WHAT THE TASK REQUIRES>
Will you return, word for word, only the lines from the top of the data below down to and including the one with "def Img.empty : Img"?

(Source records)
——————————

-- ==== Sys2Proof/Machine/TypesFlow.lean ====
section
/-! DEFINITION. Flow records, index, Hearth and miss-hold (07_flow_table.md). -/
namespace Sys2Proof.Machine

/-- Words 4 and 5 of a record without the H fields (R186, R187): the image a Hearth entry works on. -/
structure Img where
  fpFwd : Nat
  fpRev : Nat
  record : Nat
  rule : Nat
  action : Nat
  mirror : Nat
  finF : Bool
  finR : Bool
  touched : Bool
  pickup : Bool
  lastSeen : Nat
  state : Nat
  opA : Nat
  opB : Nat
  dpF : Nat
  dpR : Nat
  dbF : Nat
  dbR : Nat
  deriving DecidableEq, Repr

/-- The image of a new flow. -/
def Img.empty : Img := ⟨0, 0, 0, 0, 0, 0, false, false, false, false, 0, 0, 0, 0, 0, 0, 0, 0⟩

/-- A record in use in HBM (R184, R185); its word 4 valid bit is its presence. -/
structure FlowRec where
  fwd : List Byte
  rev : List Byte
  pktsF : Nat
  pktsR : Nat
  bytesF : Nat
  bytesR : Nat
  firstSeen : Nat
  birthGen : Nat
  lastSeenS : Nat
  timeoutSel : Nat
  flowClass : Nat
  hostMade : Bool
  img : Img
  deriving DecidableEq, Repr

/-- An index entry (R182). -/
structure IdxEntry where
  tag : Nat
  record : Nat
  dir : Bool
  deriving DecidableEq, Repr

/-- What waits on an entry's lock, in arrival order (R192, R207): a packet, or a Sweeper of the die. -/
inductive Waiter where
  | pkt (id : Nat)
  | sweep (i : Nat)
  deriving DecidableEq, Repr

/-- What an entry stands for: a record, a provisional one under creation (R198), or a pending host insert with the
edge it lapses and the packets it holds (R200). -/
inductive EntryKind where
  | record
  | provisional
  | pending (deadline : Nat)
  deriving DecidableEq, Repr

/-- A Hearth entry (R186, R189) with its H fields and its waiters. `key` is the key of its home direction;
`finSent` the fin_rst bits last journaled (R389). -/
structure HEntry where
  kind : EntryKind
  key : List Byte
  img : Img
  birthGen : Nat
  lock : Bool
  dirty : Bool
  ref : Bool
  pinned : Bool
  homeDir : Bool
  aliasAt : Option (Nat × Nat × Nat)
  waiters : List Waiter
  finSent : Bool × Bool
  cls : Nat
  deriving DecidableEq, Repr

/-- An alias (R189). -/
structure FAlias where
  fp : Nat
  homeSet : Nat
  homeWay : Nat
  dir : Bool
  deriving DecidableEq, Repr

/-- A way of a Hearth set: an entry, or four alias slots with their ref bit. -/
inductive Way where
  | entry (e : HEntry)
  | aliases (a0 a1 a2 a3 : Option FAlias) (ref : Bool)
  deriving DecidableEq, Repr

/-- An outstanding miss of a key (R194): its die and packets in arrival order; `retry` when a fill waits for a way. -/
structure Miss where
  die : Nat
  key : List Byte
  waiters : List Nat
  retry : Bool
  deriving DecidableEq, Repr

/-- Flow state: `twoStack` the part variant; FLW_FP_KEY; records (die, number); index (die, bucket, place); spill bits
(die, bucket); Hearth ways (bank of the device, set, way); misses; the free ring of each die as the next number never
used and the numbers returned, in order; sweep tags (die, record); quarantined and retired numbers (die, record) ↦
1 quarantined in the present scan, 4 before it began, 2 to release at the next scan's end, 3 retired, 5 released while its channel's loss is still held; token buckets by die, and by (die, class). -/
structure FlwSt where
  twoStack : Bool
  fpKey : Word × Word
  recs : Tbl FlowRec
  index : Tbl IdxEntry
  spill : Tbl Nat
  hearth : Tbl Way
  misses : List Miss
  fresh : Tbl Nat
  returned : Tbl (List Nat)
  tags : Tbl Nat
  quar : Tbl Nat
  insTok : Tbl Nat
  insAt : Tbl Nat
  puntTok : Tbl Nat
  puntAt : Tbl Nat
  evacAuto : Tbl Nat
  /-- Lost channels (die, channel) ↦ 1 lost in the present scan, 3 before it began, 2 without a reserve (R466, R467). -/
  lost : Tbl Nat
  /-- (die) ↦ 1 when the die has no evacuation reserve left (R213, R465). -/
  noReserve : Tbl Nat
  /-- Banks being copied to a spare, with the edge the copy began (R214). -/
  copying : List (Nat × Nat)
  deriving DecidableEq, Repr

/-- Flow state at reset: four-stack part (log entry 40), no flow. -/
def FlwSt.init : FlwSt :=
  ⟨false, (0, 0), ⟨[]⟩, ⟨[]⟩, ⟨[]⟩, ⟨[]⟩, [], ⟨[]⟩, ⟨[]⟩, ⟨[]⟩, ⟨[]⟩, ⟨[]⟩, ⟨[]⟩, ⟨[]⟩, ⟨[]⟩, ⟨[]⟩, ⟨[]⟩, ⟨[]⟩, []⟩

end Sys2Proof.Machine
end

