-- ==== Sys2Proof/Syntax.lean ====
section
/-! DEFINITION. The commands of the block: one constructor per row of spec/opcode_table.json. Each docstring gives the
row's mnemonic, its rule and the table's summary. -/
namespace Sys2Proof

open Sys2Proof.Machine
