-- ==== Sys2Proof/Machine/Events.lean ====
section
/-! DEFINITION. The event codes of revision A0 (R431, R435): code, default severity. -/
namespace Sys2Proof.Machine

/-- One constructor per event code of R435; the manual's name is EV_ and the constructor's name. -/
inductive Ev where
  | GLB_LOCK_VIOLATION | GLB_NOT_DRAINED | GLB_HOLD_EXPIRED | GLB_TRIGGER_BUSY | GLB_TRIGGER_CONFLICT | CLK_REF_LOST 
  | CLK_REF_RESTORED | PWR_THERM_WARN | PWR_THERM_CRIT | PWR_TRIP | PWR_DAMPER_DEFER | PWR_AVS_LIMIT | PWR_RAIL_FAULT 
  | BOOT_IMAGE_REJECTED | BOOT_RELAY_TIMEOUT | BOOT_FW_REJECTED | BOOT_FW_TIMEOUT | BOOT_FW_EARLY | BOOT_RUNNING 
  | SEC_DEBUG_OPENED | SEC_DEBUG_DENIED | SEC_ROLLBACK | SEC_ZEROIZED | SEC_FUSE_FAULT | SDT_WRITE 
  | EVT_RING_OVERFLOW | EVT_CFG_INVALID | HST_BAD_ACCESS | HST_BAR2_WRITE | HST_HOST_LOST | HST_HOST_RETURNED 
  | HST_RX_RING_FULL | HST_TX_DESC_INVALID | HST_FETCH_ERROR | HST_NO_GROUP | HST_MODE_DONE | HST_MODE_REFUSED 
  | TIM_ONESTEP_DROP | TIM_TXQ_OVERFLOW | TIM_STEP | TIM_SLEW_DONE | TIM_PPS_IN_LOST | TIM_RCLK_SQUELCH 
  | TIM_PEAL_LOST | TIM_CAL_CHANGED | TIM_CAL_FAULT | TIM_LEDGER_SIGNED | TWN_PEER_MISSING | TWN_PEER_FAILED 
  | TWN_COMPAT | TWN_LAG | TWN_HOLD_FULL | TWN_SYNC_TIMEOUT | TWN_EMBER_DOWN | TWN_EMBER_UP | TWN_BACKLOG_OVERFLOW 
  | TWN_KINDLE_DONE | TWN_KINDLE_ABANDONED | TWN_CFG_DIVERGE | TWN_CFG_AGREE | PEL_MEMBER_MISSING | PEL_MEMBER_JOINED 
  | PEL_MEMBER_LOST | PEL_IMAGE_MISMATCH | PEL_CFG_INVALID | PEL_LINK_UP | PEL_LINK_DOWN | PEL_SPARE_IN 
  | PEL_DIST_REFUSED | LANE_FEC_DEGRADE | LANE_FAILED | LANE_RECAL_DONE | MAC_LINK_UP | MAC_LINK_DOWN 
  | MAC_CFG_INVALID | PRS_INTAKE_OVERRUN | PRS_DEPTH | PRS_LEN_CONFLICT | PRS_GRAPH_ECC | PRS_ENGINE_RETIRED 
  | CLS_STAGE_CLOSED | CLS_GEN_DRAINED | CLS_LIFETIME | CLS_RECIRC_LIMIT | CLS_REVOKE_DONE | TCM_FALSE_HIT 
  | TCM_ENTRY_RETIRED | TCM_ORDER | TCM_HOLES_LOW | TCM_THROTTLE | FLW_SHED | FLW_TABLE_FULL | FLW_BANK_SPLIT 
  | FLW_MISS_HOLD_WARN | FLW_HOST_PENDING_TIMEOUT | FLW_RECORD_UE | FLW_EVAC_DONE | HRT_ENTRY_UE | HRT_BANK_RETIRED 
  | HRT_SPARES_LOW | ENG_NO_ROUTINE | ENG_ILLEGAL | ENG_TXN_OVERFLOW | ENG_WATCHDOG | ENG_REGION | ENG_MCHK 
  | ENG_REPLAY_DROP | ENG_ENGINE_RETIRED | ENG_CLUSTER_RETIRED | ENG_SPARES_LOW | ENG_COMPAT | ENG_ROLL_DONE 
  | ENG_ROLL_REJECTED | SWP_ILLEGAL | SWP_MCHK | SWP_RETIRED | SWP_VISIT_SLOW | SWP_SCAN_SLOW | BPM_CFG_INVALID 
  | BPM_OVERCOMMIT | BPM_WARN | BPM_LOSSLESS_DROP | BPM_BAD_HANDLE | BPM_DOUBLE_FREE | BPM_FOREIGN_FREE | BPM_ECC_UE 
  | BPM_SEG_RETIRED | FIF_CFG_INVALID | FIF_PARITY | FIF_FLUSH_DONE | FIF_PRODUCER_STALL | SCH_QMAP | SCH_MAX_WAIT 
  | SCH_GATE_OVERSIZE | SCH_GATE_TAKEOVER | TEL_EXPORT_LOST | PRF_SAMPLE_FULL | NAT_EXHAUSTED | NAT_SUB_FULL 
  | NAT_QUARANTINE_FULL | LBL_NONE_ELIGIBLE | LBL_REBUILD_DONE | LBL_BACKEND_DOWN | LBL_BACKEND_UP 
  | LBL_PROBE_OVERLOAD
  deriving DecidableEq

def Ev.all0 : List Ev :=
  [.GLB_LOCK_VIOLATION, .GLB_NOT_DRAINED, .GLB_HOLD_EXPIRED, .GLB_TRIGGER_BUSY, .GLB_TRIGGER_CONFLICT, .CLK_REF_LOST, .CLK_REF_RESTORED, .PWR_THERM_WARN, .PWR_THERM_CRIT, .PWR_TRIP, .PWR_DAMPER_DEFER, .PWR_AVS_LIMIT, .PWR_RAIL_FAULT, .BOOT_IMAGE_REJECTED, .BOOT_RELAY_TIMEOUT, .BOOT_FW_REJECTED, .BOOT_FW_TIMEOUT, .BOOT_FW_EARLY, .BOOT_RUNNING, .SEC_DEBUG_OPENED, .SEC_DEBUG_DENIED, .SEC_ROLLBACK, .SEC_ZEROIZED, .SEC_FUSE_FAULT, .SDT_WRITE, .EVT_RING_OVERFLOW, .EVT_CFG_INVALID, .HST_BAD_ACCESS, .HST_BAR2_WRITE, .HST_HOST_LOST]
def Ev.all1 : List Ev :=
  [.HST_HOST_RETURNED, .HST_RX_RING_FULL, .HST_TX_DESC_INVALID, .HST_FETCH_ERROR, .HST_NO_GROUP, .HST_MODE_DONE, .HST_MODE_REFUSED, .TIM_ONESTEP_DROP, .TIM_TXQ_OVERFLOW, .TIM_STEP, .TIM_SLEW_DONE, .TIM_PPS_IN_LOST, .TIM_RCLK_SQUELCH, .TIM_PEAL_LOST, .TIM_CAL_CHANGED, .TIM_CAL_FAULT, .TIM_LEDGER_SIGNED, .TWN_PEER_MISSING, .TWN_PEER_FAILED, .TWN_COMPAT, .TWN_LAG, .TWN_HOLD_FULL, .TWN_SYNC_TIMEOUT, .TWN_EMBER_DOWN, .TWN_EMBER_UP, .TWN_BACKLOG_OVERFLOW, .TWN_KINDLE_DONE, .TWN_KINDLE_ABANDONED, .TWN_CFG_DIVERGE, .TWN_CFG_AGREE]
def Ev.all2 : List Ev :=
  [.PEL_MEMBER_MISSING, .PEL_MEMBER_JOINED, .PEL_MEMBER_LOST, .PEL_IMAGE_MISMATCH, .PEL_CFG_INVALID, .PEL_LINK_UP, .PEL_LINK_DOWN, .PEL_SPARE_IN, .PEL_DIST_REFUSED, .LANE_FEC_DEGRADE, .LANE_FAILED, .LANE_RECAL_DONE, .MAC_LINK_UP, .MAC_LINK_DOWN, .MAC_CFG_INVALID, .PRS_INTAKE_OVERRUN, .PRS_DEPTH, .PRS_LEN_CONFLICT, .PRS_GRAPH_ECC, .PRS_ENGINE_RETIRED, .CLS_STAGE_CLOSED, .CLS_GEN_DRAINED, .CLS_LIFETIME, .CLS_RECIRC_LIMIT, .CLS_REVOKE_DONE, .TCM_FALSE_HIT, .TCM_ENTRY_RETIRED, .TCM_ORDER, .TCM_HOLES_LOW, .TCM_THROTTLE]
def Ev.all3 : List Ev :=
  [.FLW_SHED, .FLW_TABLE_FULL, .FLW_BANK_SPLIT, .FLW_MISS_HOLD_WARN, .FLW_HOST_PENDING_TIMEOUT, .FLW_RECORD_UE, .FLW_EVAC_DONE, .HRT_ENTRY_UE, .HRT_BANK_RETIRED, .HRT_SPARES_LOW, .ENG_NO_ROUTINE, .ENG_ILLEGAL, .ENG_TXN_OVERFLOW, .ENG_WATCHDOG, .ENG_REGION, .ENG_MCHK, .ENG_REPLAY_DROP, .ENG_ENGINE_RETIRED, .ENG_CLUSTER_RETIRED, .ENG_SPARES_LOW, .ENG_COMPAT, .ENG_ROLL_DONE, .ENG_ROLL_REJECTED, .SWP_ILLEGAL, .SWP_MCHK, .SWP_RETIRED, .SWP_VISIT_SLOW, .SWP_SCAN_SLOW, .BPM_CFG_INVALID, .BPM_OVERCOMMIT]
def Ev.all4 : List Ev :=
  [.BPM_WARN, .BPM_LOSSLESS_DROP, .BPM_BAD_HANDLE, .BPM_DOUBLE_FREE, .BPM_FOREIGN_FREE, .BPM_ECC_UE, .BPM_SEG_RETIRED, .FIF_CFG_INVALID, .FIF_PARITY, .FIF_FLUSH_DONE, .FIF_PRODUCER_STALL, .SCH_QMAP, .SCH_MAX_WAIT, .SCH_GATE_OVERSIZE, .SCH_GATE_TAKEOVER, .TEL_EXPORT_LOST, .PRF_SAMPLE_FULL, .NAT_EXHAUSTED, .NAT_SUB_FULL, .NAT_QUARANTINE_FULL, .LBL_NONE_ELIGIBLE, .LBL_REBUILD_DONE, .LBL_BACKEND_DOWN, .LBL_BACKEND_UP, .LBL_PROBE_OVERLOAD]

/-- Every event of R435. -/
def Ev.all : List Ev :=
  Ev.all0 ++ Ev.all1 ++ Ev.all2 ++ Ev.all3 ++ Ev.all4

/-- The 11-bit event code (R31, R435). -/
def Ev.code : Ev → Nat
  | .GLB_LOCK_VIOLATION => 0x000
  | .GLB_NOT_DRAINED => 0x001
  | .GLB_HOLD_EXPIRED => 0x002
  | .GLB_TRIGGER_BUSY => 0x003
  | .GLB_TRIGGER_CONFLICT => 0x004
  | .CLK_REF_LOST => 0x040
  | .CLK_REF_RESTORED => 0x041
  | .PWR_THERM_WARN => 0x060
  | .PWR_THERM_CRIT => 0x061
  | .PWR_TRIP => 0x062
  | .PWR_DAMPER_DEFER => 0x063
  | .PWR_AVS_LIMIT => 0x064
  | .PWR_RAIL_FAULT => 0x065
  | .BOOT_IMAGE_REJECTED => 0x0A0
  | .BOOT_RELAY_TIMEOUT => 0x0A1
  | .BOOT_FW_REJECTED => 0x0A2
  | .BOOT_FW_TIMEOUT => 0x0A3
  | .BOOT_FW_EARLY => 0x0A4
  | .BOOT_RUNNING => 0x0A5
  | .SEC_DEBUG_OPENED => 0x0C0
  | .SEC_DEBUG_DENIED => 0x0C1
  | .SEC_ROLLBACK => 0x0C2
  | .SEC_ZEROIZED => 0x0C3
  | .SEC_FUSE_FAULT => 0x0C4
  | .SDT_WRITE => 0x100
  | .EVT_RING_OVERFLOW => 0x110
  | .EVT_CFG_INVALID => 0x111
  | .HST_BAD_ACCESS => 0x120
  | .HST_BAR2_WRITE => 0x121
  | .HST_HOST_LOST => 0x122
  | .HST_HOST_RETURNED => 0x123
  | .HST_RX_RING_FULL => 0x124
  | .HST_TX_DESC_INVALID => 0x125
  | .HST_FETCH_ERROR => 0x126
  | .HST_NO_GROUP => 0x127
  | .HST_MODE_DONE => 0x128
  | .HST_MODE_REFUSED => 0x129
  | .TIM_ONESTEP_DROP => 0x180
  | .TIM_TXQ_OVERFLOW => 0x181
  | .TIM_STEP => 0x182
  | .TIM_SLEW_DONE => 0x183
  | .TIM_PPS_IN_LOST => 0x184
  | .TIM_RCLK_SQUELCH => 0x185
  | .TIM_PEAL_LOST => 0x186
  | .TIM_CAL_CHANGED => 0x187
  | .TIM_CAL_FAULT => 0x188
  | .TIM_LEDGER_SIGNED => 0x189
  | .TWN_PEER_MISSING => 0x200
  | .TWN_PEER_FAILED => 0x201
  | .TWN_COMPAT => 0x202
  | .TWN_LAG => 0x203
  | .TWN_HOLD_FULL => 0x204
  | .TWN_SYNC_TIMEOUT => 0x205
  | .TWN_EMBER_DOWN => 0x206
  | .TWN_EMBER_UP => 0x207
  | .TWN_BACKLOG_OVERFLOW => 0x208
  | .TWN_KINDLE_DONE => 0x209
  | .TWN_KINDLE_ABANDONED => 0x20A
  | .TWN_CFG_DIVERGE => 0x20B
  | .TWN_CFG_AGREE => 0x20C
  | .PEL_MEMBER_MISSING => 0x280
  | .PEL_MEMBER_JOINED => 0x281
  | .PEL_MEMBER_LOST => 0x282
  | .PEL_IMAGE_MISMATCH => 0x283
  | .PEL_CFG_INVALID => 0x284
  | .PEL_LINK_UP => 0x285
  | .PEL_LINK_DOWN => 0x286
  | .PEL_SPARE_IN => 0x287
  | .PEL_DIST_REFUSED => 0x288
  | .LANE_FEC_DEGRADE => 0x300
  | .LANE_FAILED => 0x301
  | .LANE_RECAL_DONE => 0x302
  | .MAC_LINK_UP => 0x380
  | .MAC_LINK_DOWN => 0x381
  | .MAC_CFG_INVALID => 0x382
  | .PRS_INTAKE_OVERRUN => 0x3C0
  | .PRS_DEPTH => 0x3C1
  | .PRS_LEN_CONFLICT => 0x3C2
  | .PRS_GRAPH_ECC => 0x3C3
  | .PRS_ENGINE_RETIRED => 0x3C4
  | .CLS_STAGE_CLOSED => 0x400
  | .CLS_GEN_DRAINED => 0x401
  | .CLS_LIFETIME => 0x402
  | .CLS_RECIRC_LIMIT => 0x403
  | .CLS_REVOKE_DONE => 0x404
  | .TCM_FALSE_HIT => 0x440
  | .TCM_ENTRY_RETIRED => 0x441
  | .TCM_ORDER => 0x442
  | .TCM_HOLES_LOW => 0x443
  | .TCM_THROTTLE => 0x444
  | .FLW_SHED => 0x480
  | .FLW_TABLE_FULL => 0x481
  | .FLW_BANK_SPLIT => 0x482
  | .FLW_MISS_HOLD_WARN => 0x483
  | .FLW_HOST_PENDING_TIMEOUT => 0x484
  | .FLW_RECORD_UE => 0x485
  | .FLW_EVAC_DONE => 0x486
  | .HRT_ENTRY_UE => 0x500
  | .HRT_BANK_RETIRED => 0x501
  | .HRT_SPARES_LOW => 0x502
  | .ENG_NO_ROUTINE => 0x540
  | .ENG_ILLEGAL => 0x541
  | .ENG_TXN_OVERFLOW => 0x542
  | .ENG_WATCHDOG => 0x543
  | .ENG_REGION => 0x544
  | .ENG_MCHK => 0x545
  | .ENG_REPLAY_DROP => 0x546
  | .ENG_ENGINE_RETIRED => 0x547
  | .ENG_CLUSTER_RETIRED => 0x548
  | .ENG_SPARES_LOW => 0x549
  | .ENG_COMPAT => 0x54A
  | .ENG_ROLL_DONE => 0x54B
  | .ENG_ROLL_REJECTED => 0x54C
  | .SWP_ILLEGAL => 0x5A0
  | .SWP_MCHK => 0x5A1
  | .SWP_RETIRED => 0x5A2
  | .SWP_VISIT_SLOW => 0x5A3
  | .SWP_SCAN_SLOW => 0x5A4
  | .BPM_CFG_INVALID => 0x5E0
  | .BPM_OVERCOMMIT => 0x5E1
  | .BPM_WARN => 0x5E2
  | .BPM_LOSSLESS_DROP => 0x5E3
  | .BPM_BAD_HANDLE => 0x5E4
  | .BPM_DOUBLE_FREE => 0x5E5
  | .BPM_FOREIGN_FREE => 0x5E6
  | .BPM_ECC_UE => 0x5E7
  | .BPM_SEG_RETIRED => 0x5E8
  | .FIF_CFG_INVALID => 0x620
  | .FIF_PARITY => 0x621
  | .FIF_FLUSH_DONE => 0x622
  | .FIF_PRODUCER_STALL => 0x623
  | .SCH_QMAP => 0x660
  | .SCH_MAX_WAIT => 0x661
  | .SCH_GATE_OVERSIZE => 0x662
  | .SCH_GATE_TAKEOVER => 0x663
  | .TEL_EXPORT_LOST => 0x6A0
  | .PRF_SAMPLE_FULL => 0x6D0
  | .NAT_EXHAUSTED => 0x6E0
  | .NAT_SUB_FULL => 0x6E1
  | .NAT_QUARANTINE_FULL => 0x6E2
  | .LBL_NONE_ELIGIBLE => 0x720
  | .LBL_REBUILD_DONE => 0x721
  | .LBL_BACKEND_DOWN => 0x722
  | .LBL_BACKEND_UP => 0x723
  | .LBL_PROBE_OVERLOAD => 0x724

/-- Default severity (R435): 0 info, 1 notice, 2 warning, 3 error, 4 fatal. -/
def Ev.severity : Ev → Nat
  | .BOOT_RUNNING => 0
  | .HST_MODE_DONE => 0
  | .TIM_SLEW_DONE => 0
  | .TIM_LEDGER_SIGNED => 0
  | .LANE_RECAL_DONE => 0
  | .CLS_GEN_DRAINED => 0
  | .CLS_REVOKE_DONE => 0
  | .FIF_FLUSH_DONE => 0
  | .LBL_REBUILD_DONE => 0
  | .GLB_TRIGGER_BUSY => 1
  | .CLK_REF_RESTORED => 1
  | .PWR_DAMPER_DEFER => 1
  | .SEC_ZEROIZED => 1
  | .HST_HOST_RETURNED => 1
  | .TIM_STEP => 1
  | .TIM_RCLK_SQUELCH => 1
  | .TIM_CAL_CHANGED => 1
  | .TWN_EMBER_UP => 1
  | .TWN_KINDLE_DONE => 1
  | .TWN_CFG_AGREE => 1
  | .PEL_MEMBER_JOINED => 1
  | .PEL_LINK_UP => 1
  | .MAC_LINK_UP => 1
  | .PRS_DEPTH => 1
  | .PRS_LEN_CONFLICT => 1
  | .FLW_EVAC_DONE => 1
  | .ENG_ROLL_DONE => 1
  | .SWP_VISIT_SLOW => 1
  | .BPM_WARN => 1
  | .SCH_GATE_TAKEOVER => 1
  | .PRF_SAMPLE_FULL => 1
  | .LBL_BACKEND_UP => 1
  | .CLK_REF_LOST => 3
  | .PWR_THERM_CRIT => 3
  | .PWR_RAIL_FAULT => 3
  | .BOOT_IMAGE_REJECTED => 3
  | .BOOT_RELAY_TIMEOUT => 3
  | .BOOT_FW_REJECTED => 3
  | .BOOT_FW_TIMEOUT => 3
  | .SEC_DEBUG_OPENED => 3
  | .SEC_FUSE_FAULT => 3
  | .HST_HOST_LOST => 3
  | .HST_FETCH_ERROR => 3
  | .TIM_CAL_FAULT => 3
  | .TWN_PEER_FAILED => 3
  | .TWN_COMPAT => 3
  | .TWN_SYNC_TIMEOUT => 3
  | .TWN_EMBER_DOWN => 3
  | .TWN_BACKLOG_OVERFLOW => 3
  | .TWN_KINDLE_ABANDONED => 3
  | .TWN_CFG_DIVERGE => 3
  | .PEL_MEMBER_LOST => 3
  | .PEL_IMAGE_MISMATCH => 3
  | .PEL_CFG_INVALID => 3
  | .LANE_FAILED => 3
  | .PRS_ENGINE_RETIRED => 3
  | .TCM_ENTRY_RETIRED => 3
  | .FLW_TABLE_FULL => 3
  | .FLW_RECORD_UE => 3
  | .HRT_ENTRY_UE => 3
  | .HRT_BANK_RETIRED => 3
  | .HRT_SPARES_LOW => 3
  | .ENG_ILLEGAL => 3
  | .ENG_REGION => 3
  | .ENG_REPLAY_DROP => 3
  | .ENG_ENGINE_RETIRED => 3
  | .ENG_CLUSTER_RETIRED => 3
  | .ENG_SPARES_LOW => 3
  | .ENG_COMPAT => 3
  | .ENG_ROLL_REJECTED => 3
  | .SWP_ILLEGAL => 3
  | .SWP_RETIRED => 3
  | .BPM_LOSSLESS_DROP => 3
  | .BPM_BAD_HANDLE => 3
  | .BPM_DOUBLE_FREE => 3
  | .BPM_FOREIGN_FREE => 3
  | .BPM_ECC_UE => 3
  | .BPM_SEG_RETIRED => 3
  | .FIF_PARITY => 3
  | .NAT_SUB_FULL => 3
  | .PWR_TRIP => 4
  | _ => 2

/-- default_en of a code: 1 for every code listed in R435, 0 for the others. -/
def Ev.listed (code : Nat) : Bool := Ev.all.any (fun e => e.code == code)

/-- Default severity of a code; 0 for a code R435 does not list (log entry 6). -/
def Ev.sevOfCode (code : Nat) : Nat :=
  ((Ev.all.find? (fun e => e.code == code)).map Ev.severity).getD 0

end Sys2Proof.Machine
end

——————————

EXERCISE OUTPUT>
-- ==== Sys2Proof/Machine/TypesFlow.lean ====
section
/-! DEFINITION. Flow records, index, Hearth and miss-hold (07_flow_table.md). -/
namespace Sys2Proof.Machine

/-- Words 4 and 5 of a record without the H fields (R186, R187): the image a Hearth entry works on. -/
structure Img where
  fpFwd : Nat
  fpRev : Nat
  record : Nat
  rule : Nat
  action : Nat
  mirror : Nat
  finF : Bool
  finR : Bool
  touched : Bool
  pickup : Bool
  lastSeen : Nat
  state : Nat
  opA : Nat
  opB : Nat
  dpF : Nat
  dpR : Nat
  dbF : Nat
  dbR : Nat
  deriving DecidableEq, Repr

/-- The image of a new flow. -/
def Img.empty : Img := ⟨0, 0, 0, 0, 0, 0, false, false, false, false, 0, 0, 0, 0, 0, 0, 0, 0⟩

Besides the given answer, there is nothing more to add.